I was drenched with sweat. I glanced to one side. Rheya was gazing at me.
She raised her head.
“Has your arm gone to sleep?”
Her eyes too had been drained of color; they were grey, but luminous, beneath the black lashes.
“What?” Her murmured words had seemed like a caress even before I understood their meaning. “No. Ah, yes!” I said, at last.
I put my hand on her shoulder; I had pins and needles in my fingers.
“Did you have a bad dream?” she asked.
I drew her to me with my other hand.
“A dream? Yes, I was dreaming. And you, didn’t you sleep?”
“I don’t know. I don’t think so. I’m sleepy. But that mustn’t stop you from sleeping… Why are you looking at me like that?”
I closed my eyes. Her heart was beating against mine. Her heart? A mere appendage, I told myself. But nothing surprised me any longer, not even my own indifference. I had crossed the frontiers of fear and despair. I had come a long way — further than anyone had ever come before.
I raised myself on my elbow. Daybreak… and the peace that comes with dawn? A silent storm had set the cloudless horizon ablaze. A streak of light, the first ray of the blue sun, penetrated the room and broke up into sharp-edged reflections; there was a crossfire of sparks, which coruscated off the mirror, the door handles, the nickel pipes. The light scattered, falling on to every smooth surface as though it wanted to conquer ever more space, to set the room alight. I looked at Rheya; the pupils of her grey eyes had contracted.

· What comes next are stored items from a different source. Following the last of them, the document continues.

-- ==== Sys2Proof/Laws/Writer.lean ====
section
/-! SUPPORT. What the bit writer does (spec/40_bitwriter.md R130, R131): where a bit lands, what stays, and
that soundness (10_state.md R21: W1, W3) is kept. -/

namespace Sys2Proof.Machine

open Sys2Proof

variable (w : Writer)

/-! ### One bit -/

/-- The cursor moves one bit. -/
theorem Writer.putBit_bitPos (b : Bool) : (w.putBit b).bitPos = w.bitPos + 1 := by
  simp only [Writer.bitPos, Writer.putBit]
  have := w.bitCursor.isLt
  split <;> split <;> simp at * <;> omega

/-- No byte but the current one changes. -/
theorem Writer.putBit_read_other (b : Bool) {a : Nat} (h : a ≠ w.byteCursor) :
    (w.putBit b).out.read a = w.out.read a := by
  simp [Writer.putBit, OutMem.read_write, h]

/-- Where the output bits come from after one bit (R130). -/
theorem Writer.putBit_bitAt (b : Bool) (p : Nat) :
    (w.putBit b).bitAt p =
      if p / 8 = w.byteCursor then
        (decide (w.bitCursor ≠ 0) && w.bitAt p) || (decide (p = w.bitPos) && b)
      else w.bitAt p := by
  simp only [Writer.bitAt, Writer.putBit, OutMem.read_write]
  split
  · rename_i h
    have hp : p % 8 < 8 := Nat.mod_lt _ (by omega)
    have hk := w.bitCursor.isLt
    have hd : (p = w.bitPos) ↔ p % 8 = w.bitCursor.val := by
      simp only [Writer.bitPos, ← h]; omega
    rw [BitVec.getLsbD_or, BitVec.getLsbD_shiftLeft, BitVec.getLsbD_setWidth, BitVec.getLsbD_ofBool]
    rw [h]
    congr 1
    · by_cases h0 : w.bitCursor = 0 <;> simp [h0]
    · simp only [hd]
      rcases Nat.lt_trichotomy (p % 8) w.bitCursor.val with hl | he | hg
      · simp [hl]; intro h; omega
      · simp [he]
      · have h1 : ¬ p % 8 < w.bitCursor.val := by omega
        have h2 : ¬ p % 8 = w.bitCursor.val := by omega
        have h3 : p % 8 - w.bitCursor.val ≠ 0 := by omega
        simp [h1, h2, h3]
  · rfl

/-- W1 for bits (R21): the bits of the current byte at and above the cursor are 0. -/
def Writer.Clean : Prop := w.bitCursor ≠ 0 → ∀ p, w.bitPos ≤ p → p / 8 = w.byteCursor → w.bitAt p = false

theorem Writer.clean_of_lt
    (h : w.bitCursor ≠ 0 → (w.out.read w.byteCursor).toNat < 2 ^ w.bitCursor.val) : w.Clean := by
  intro h0 p hp h8
  simp only [Writer.bitAt, h8, BitVec.getLsbD]
  refine Nat.testBit_eq_false_of_lt (Nat.lt_of_lt_of_le (h h0) (Nat.pow_le_pow_right (by omega) ?_))
  simp only [Writer.bitPos] at hp; omega

theorem Writer.lt_of_clean (h : w.Clean) (h0 : w.bitCursor ≠ 0) :
    (w.out.read w.byteCursor).toNat < 2 ^ w.bitCursor.val := by
  apply Nat.lt_pow_two_of_testBit
  intro i hi
  by_cases h8 : i < 8
  · have := h h0 (8 * w.byteCursor + i) (by simp only [Writer.bitPos]; omega) (by omega)
    simp only [Writer.bitAt, BitVec.getLsbD] at this
    have e1 : (8 * w.byteCursor + i) / 8 = w.byteCursor := by omega
    have e2 : (8 * w.byteCursor + i) % 8 = i := by omega
    rwa [e1, e2] at this
  · exact Nat.testBit_eq_false_of_lt
      (Nat.lt_of_lt_of_le (BitVec.isLt _) (Nat.pow_le_pow_right (by omega) (by omega)))

/-- The byte and bit cursors as quotient and remainder of the bit position. -/
theorem Writer.byteCursor_eq : w.byteCursor = w.bitPos / 8 := by
  have := w.bitCursor.isLt; simp only [Writer.bitPos]; omega

theorem Writer.bitCursor_eq : w.bitCursor.val = w.bitPos % 8 := by
  have := w.bitCursor.isLt; simp only [Writer.bitPos]; omega

theorem Writer.bitCursor_ne_zero : w.bitCursor ≠ 0 ↔ w.bitPos % 8 ≠ 0 := by
  rw [← Writer.bitCursor_eq, ne_eq, ne_eq, Fin.ext_iff]; rfl

/-- One bit keeps W1. -/
theorem Writer.putBit_clean (b : Bool) (h : w.Clean) : (w.putBit b).Clean := by
  intro h0 p hp h8
  rw [Writer.bitCursor_ne_zero, Writer.putBit_bitPos] at h0
  rw [Writer.putBit_bitPos] at hp
  rw [Writer.byteCursor_eq, Writer.putBit_bitPos] at h8
  rw [Writer.putBit_bitAt]
  have hb := w.byteCursor_eq
  split
  · rename_i h1
    have : p ≠ w.bitPos := by omega
    by_cases hc : w.bitCursor = 0
    · simp [hc, this]
    · simp [h hc p (by omega) h1, this]
  · rename_i h1; omega

/-! ### A list of bits -/

theorem Writer.emit_nil : w.emit [] = w := rfl

theorem Writer.emit_cons (b : Bool) (bs : List Bool) : w.emit (b :: bs) = (w.putBit b).emit bs := rfl

theorem Writer.emit_append (bs cs : List Bool) : w.emit (bs ++ cs) = (w.emit bs).emit cs := by
  simp [Writer.emit, List.foldl_append]

/-- The cursor moves by the number of bits (R130). -/
theorem Writer.emit_bitPos (bs : List Bool) : (w.emit bs).bitPos = w.bitPos + bs.length := by
  induction bs generalizing w with
  | nil => rfl
  | cons b bs ih => rw [Writer.emit_cons, ih, Writer.putBit_bitPos]; simp; omega

theorem Writer.emit_clean (bs : List Bool) (h : w.Clean) : (w.emit bs).Clean := by
  induction bs generalizing w with
  | nil => exact h
  | cons b bs ih => exact ih _ (w.putBit_clean b h)

/-- Bits below the old cursor are not changed (R130). -/
theorem Writer.emit_bitAt_below (bs : List Bool) {p : Nat} (h : p < w.bitPos) :
    (w.emit bs).bitAt p = w.bitAt p := by
  induction bs generalizing w with
  | nil => rfl
  | cons b bs ih =>
    rw [Writer.emit_cons, ih _ (by rw [Writer.putBit_bitPos]; omega), Writer.putBit_bitAt]
    have hb := w.byteCursor_eq
    split
    · rename_i h1
      have h2 : p ≠ w.bitPos := by omega
      have h3 : w.bitCursor ≠ 0 := by rw [Writer.bitCursor_ne_zero]; omega
      simp [h2, h3]
    · rfl

/-- Bit `k` of the list lands `k` bits after the old cursor (R61, R130). -/
theorem Writer.emit_bitAt (bs : List Bool) (h : w.Clean) (k : Nat) (hk : k < bs.length) :
    (w.emit bs).bitAt (w.bitPos + k) = bs[k] := by
  induction bs generalizing w k with
  | nil => simp at hk
  | cons b bs ih =>
    rw [Writer.emit_cons]
    cases k with
    | zero =>
      rw [Writer.emit_bitAt_below _ _ (by rw [Writer.putBit_bitPos]; omega), Writer.putBit_bitAt]
      have hb := w.byteCursor_eq
      rw [if_pos (by simp [hb])]
      by_cases hc : w.bitCursor = 0
      · simp [hc]
      · simp [h hc w.bitPos (Nat.le_refl _) hb.symm]
    | succ k =>
      have := ih (w.putBit b) (w.putBit_clean b h) k (by simpa using hk)
      rw [Writer.putBit_bitPos] at this
      rw [show w.bitPos + (k + 1) = w.bitPos + 1 + k by omega, this]
      simp

/-- Bytes before the current one are not changed. -/
theorem Writer.emit_read_below (bs : List Bool) {a : Nat} (h : a < w.byteCursor) :
    (w.emit bs).out.read a = w.out.read a := by
  induction bs generalizing w with
  | nil => rfl
  | cons b bs ih =>
    have : a < (w.putBit b).byteCursor := by simp only [Writer.putBit]; split <;> omega
    rw [Writer.emit_cons, ih _ this, Writer.putBit_read_other _ _ (by omega)]

/-- Bytes the new bits do not reach are not changed. -/
theorem Writer.emit_read_above (bs : List Bool) {a : Nat} (h : w.bitPos + bs.length ≤ 8 * a) :
    (w.emit bs).out.read a = w.out.read a := by
  induction bs generalizing w with
  | nil => rfl
  | cons b bs ih =>
    have hb := w.byteCursor_eq
    simp only [List.length_cons] at h
    rw [Writer.emit_cons, ih _ (by rw [Writer.putBit_bitPos]; omega), Writer.putBit_read_other _ _ (by omega)]

/-- The epoch and owner of the memory never change. -/
theorem Writer.emit_tags (bs : List Bool) :
    (w.emit bs).out.epoch = w.out.epoch ∧ (w.emit bs).out.owner = w.out.owner := by
  induction bs generalizing w with
  | nil => exact ⟨rfl, rfl⟩
  | cons b bs ih => exact ih (w.putBit b)

/-- A byte holds the eight output bits at its place. -/
theorem Writer.read_eq_ofBits (a : Nat) :
    (w.out.read a).toNat = ofBits ((List.range 8).map fun k => w.bitAt (8 * a + k)) := by
  have h := ofBits_bitsOf (n := 8) (v := (w.out.read a).toNat) (BitVec.isLt _)
  rw [← h]
  congr 1
  simp only [bitsOf]
  apply List.map_congr_left
  intro k hk
  have hk := List.mem_range.1 hk
  simp only [Writer.bitAt, BitVec.getLsbD, show (8 * a + k) / 8 = a by omega, show (8 * a + k) % 8 = k by omega]

/-- A bit position on a byte boundary gives both cursors. -/
theorem Writer.cursors_of_bitPos {w : Writer} {n : Nat} (h : w.bitPos = 8 * n) :
    w.byteCursor = n ∧ w.bitCursor = 0 := by
  refine ⟨by rw [Writer.byteCursor_eq, h]; omega, ?_⟩
  apply Fin.ext
  rw [Writer.bitCursor_eq, h]
  simp

/-- From a byte boundary, `PutBits(8·n, v)` stores `v` little-endian in the next `n` bytes (R64, R101, R103). -/
theorem Writer.emit_bytes (h : w.bitCursor = 0) (n v i : Nat) (hi : i < n) :
    (w.emit (bitsOf (8 * n) v)).out.read (w.byteCursor + i) = BitVec.ofNat 8 (v >>> (8 * i)) := by
  have hcl : w.Clean := fun h0 => absurd h h0
  have hp : w.bitPos = 8 * w.byteCursor := by simp [Writer.bitPos, h]
  apply BitVec.eq_of_toNat_eq
  rw [Writer.read_eq_ofBits]
  have e : ((List.range 8).map fun k => (w.emit (bitsOf (8 * n) v)).bitAt (8 * (w.byteCursor + i) + k)) =
      bitsOf 8 ((v >>> (8 * i)) % 2 ^ 8) := by
    simp only [bitsOf]
    apply List.map_congr_left
    intro k hk
    have hk := List.mem_range.1 hk
    have := w.emit_bitAt (bitsOf (8 * n) v) hcl (8 * i + k) (by rw [bitsOf_length]; omega)
    rw [bitsOf_getElem] at this
    rw [show 8 * (w.byteCursor + i) + k = w.bitPos + (8 * i + k) by omega, Nat.testBit_mod_two_pow,
      Nat.testBit_shiftRight]
    simpa [hk, bitsOf] using this
  rw [e, ofBits_bitsOf (Nat.mod_lt _ (by omega)), BitVec.toNat_ofNat]

/-- From a byte boundary, `PutBits(24, v)` writes what `MemRead` of three bytes reads back (R103). -/
theorem Writer.memRead_emit24 (h : w.bitCursor = 0) {v : Nat} (hv : v < 2 ^ 24) :
    (w.emit (bitsOf 24 v)).out.memRead w.byteCursor 3 = v := by
  have key := fun i hi => w.emit_bytes h 3 v i hi
  simp only [Nat.reduceMul] at key
  have k0 := key 0 (by omega)
  rw [Nat.add_zero] at k0
  rw [OutMem.memRead_three, k0, key 1 (by omega), key 2 (by omega)]
  simp [Nat.shiftRight_eq_div_pow]
  omega

/-! ### Soundness -/

variable {w} {cap : Nat}

theorem Writer.Sound.clean (h : w.Sound cap) : w.Clean := w.clean_of_lt fun h0 => (h.openByte h0).2

/-- What emitting bits does to a sound writer, seen through its reads (R61, R62, R130). -/
theorem Writer.Sound.appended (h : w.Sound cap) (bs : List Bool) : w.Appended (w.emit bs) bs where
  position := w.emit_bitPos bs
  newBits k hk := w.emit_bitAt bs h.clean k hk
  oldBits _ hp := w.emit_bitAt_below bs hp
  padding p h1 h2 h3 := w.emit_clean bs h.clean h3 p h1 h2
  otherBytes a ha := by
    rcases ha with ha | ha
    · exact w.emit_read_below bs ha
    · rw [w.emit_bitPos] at ha; exact w.emit_read_above bs ha

theorem Writer.Sound.putBit (h : w.Sound cap) (b : Bool) (hc : w.bitPos < 8 * cap) :
    (w.putBit b).Sound cap := by
  have hb := w.byteCursor_eq
  have hp := w.putBit_bitPos b
  have hb' := (w.putBit b).byteCursor_eq
  refine ⟨OutMem.write_wellFormed h.canonical _ _, OutMem.write_inside h.inside (by omega) _, by omega, ?_⟩
  intro h0
  have h1 := (Writer.bitCursor_ne_zero _).1 h0
  exact ⟨by omega, Writer.lt_of_clean _ (w.putBit_clean b h.clean) h0⟩

/-- Emitting bits that fit keeps the writer sound (W1, W3, the canonical form, the capacity). -/
theorem Writer.Sound.emit (h : w.Sound cap) (bs : List Bool) (hc : w.bitPos + bs.length ≤ 8 * cap) :
    (w.emit bs).Sound cap := by
  induction bs generalizing w with
  | nil => exact h
  | cons b bs ih =>
    simp only [List.length_cons] at hc
    exact ih (h.putBit b (by omega)) (by rw [Writer.putBit_bitPos]; omega)

/-- `FlushBits` moves the cursor to the next byte boundary (R131). -/
theorem Writer.flush_bitPos (w : Writer) : w.flush.bitPos = 8 * ((w.bitPos + 7) / 8) := by
  have := w.bitCursor.isLt
  unfold Writer.flush
  split
  · rename_i h; simp [Writer.bitPos, h]; omega
  · rename_i h
    have : w.bitCursor.val ≠ 0 := fun h0 => h (Fin.ext h0)
    simp [Writer.bitPos]; omega

/-- `FlushBits` writes no byte (R131). -/
theorem Writer.flush_out (w : Writer) : w.flush.out = w.out := by unfold Writer.flush; split <;> rfl

/-- After `FlushBits` the cursor is at a byte boundary (R131). -/
theorem Writer.flush_bitCursor (w : Writer) : w.flush.bitCursor = 0 := by
  unfold Writer.flush; split <;> simp_all

/-- `FlushBits` twice equals once (R133). -/
theorem Writer.flush_flush (w : Writer) : w.flush.flush = w.flush := by
  rw [Writer.flush, if_pos w.flush_bitCursor]

theorem Writer.Sound.flush (h : w.Sound cap) : w.flush.Sound cap := by
  refine ⟨by rw [Writer.flush_out]; exact h.canonical, by rw [Writer.flush_out]; exact h.inside, ?_,
    fun h0 => absurd w.flush_bitCursor h0⟩
  unfold Writer.flush
  split
  · exact h.cursorMax
  · rename_i h0; exact (h.openByte h0).1

end Sys2Proof.Machine
end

She asked in an expressionless voice, “Is the night over already?”
“Night never lasts long here.”
“And us?”
“What about us?”
“Are we going to stay here long?”
Coming from her, the question had its comic side; but when I spoke, my voice held no trace of gaiety.
“Quite a long time, probably. Why, don’t you want to stay here?”
Her eyes did not blink. She was looking at me inquiringly. Did I see her blink? I was not sure. She drew back the blanket and I saw the little pink scar on her arm.
“Why are you looking at me like that?”
“Because you’re very beautiful.”
She smiled, without a trace of mischief, modestly acknowledging my compliment.
“Really? It’s as though… as though…”
“What?”
“As though you were doubtful of something.”
“What nonsense!”
“As though you didn’t trust me and I were hiding something from you…”
“Rubbish!”
“By the way you’re denying it, I can tell I’m right.”
The light became blinding. Shading my eyes with my hand, I looked for my dark glasses. They were on the table. When I was back by her side, Rheya smiled.
“What about me?”
It took me a minute to understand what she meant
“Dark glasses?”
I got up and began to hunt through drawers and shelves, pushing aside books and instruments. I found two pairs of glasses, which I gave to Rheya. They were too big; they fell half way down her nose.
The shutters slid over the window; it was dark once more. Groping, I helped Rheya remove her glasses and put both pairs down under the bed.
“What shall we do now?” she asked.
“At night-time, one sleeps!”
“Kris…”
“Yes?”
“Do you want a compress for your forehead?”
“No, thanks. Thank you… my darling.”
I don’t know why I had added those two words. In the darkness, I took her by her graceful shoulders. I felt them tremble, and I knew, without the least shadow of doubt, that I held Rheya in my arms. Or rather, I understood in that moment that she was not trying to deceive me; it was I who was deceiving her, since she sincerely believed herself to be Rheya.
I dropped off several times after that, and each time an anguished start jolted me awake. Panting, exhausted, I pressed myself closer to her; my heart gradually growing calmer. She touched me cautiously on the cheeks and forehead with the tips of her fingers, to see whether or not I was feverish. It was Rheya, the real Rheya, the one and only Rheya.
A change came over me; I ceased to struggle and almost at once I fell asleep.
I was awakened by an agreeable sensation of coolness. My face was covered by a damp cloth. I pulled it off and found Rheya leaning over me. She was smiling and squeezing out a second cloth over a bowl.